Year-to-date outflow narrows

According to a Prospect News analysis of the data, this week’s inflow was the 22nd so far this year, versus 21 outflows during that time.

It was the sixth cash gain in the last 10 weeks, dating back to the week ended Aug. 23, versus four cash losses during that time.

This week’s inflow cut the estimated year-to-date net outflow number to $6.99 billion from last week’s $7.11 billion.

Those cumulative outflow totals remain below the $9.82 billion of red ink seen during the Aug. 30 week, the widest year-to-date net outflow figure.

That Aug. 30 week’s year-to-date figure also represented the biggest cumulative net outflow number the junk funds had seen in recent memory, surpassing the $9.75 billion year-to-date deficit recorded the week ended Aug. 6, 2014, the previous wide mark.

Cumulative fund-flow estimates may be revised upward or downward or they may be rounded off and could include unannounced revisions and adjustments to figures from prior weeks.

EPFR sees gains continuing

Another fund-tracking service, Cambridge, Mass.-based EPFR Global, meanwhile saw its sixth consecutive net cash gain this week, with $170 million more coming into the junk funds than exiting them, according to a market source.

That followed what the source described as a “tiny” net inflow last week.

Before that, the source said, EPFR had recorded an inflow just north of $800 million during the Oct. 11 week, as well as inflows of $1.22 billion in the Oct. 4 week, of $1.38 billion in the Sept. 27 week and $243 million in the Sept. 20 week.

EPFR last saw an outflow during the Sept. 13 week, when it said the funds it tracks lost $711 million.

EPFR’s methodology differs from Lipper’s, as its fund universe includes many mutual funds and ETFs domiciled outside the United States, such as strictly European junk funds and broader global funds, versus Lipper’s solely domestic orientation.

The two services’ overall respective weekly results usually point pretty much in the same general direction in terms of a given week having an inflow or an outflow; sometimes their numbers track fairly closely, as happened to be the case this week, while other times, they may differ widely, such as during the Oct. 4 week, when EPFR’s reported inflow ($1.22 billion) was about twice the $646 million inflow that Lipper had seen.

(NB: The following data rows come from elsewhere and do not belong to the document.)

-- ==== Sys2Proof/Machine/Core.lean ====
section
/-! DEFINITION. The machine that the host runs. -/

def Sys2Proof.core : Host.Core :=
  { State := Sys2Proof.Machine.State, Fault := Sys2Proof.Machine.Fault, Refusal := Sys2Proof.Machine.Refusal,
    step := Sys2Proof.Machine.step, reset := Sys2Proof.Machine.State.reset }
end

And occasionally, the two companies’ numbers may even diverge completely, as happened last week, with EPFR recording a small inflow and Lipper seeing an outflow, as noted.

Taking those differences into account, EPFR has now seen 25 inflows so far this year and 18 outflows, versus Lipper, which, as noted, has seen 22 cash gains and 21 cash losses.

IG corporates continue rebound

Looking at fund flows for other asset classes during the week, investment-grade corporate funds posted their sixth consecutive weekly gain following a rare two straight weekly losses.

The Lipper calculations indicated that the funds saw a net inflow of $3.26 billion during the reporting week ended Wednesday, on the heels of a $3.39 billion upturn seen last week.

The inflows seen over the past six weeks had followed net outflows of $25 million during week ended Sept. 13 and $43 million during the week ended Sept. 6, which had been the first loss of the year after 35 straight net inflows this year before that and 37 inflows overall dating back to the week ended Dec. 21, 2016, according to a Prospect News analysis of the data.

This week’s inflow raised the year-to-date net inflow figure to $104.12 billion from last week’s $100.86 billion, establishing a fifth consecutive new 2017 cumulative peak level.